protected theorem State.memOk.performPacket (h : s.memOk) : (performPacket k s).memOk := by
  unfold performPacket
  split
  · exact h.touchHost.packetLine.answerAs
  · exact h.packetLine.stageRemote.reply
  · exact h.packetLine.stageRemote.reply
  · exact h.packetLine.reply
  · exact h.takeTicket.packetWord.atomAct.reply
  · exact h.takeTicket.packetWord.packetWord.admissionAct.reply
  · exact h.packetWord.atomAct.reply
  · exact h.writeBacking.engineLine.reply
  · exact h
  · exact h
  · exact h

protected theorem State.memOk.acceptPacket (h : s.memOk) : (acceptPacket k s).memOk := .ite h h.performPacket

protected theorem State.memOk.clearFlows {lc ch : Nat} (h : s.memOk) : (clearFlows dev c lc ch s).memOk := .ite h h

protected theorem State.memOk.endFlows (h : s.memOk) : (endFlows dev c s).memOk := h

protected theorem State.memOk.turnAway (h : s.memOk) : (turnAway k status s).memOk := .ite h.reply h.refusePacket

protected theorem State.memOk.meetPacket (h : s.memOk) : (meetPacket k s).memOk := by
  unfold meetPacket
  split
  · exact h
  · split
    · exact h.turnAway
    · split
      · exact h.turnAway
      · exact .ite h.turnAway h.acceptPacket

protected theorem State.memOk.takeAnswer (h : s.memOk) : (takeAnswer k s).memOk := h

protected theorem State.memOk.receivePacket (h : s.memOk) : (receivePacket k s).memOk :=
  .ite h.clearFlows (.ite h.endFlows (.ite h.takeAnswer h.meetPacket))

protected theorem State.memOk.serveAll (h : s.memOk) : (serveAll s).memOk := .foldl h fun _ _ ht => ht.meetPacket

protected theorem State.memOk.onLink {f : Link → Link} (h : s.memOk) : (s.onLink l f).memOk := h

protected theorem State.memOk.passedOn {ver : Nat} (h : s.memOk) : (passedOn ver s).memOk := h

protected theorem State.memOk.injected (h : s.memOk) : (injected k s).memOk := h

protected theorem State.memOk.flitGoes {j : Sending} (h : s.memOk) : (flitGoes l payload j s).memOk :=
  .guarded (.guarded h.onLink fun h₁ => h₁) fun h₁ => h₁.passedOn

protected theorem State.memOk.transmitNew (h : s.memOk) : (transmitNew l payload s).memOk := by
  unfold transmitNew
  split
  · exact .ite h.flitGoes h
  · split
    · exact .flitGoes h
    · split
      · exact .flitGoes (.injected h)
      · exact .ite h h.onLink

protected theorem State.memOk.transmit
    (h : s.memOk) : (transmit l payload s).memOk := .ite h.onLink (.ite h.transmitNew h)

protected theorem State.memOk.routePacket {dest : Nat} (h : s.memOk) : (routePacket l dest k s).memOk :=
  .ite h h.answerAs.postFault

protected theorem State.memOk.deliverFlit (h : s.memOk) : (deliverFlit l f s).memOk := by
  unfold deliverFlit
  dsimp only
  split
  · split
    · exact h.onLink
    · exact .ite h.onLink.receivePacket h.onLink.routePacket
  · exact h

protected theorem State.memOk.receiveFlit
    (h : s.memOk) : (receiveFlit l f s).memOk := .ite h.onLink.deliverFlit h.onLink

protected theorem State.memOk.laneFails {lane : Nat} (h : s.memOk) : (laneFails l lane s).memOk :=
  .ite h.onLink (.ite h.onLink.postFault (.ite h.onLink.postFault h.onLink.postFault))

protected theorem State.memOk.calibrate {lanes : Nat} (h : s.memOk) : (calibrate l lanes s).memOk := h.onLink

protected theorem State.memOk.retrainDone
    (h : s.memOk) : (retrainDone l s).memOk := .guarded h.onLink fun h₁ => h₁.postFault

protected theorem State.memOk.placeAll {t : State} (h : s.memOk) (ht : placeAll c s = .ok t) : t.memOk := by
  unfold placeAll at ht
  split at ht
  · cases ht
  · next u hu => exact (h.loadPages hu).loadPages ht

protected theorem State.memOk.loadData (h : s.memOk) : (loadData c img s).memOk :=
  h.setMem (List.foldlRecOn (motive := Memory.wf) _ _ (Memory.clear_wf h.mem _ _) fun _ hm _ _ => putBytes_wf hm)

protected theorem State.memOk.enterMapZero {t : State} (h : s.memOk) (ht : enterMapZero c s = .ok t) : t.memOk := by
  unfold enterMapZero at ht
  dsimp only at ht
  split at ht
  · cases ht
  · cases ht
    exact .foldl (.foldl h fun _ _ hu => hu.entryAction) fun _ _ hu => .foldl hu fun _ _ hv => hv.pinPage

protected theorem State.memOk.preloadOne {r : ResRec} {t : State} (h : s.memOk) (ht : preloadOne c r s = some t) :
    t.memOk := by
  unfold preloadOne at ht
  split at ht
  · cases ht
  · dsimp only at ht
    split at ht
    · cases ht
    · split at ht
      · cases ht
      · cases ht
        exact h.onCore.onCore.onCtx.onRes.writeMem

* * *

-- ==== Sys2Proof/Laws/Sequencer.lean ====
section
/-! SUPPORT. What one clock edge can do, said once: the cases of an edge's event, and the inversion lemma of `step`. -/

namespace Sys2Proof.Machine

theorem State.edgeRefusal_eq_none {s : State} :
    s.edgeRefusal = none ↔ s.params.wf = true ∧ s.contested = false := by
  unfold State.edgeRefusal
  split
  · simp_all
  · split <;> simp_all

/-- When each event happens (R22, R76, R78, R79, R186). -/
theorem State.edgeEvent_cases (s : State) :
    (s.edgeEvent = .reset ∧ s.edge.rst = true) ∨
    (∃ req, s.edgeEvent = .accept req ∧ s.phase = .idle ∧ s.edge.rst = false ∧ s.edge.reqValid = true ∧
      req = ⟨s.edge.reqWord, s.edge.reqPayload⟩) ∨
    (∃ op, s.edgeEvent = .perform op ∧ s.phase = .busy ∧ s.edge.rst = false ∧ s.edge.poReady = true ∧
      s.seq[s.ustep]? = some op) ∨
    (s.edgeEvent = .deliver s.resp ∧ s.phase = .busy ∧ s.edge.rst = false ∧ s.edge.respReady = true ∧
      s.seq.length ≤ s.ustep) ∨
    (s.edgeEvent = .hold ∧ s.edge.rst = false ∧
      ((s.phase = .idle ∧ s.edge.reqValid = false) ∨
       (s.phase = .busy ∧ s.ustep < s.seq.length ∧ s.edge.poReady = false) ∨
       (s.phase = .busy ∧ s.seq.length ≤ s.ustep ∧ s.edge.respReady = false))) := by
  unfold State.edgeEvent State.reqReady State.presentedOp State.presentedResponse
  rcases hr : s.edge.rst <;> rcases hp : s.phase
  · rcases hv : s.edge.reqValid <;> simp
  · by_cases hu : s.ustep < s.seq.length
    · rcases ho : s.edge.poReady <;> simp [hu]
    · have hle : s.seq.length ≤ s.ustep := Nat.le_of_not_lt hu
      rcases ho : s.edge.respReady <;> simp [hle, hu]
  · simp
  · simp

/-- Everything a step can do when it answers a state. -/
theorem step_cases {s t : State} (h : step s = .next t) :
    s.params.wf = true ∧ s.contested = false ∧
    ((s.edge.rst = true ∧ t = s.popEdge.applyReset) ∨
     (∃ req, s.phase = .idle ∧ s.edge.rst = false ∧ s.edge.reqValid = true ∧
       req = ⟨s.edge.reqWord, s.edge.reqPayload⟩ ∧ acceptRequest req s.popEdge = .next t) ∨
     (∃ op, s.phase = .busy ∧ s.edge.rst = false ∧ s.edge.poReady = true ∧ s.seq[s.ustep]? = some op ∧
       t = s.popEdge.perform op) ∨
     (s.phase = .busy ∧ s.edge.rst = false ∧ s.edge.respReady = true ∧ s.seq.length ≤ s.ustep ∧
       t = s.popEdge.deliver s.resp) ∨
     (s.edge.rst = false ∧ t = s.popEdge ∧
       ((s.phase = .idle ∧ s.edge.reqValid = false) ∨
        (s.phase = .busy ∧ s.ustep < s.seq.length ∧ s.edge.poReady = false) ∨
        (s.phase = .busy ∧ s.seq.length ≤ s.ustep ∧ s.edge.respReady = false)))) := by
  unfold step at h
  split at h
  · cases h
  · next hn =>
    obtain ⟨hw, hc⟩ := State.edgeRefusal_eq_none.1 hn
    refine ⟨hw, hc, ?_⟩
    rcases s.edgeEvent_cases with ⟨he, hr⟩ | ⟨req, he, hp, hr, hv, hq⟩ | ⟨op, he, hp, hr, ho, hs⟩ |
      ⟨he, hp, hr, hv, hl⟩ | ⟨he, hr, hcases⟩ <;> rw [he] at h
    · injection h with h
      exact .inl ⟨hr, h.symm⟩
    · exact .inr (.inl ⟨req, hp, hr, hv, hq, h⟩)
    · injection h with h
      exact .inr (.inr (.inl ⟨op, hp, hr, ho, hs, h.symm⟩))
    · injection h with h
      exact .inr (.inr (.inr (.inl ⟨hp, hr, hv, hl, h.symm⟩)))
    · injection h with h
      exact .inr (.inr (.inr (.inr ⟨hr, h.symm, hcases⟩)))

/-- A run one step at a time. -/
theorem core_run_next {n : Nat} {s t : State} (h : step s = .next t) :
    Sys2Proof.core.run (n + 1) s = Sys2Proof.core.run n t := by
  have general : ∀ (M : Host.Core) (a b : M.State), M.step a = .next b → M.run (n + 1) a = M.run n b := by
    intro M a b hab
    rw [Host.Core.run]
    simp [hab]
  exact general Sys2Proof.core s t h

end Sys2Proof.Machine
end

#### WHAT THE TASK REQUIRES:
Find the string "symm" in the material above. Then copy each line that has it.

#### WORKED SOLUTION:
      exact .inl ⟨hr, h.symm⟩
      exact .inr (.inr (.inl ⟨op, hp, hr, ho, hs, h.symm⟩))
      exact .inr (.inr (.inr (.inl ⟨hp, hr, hv, hl, h.symm⟩)))
      exact .inr (.inr (.inr (.inr ⟨hr, h.symm, hcases⟩)))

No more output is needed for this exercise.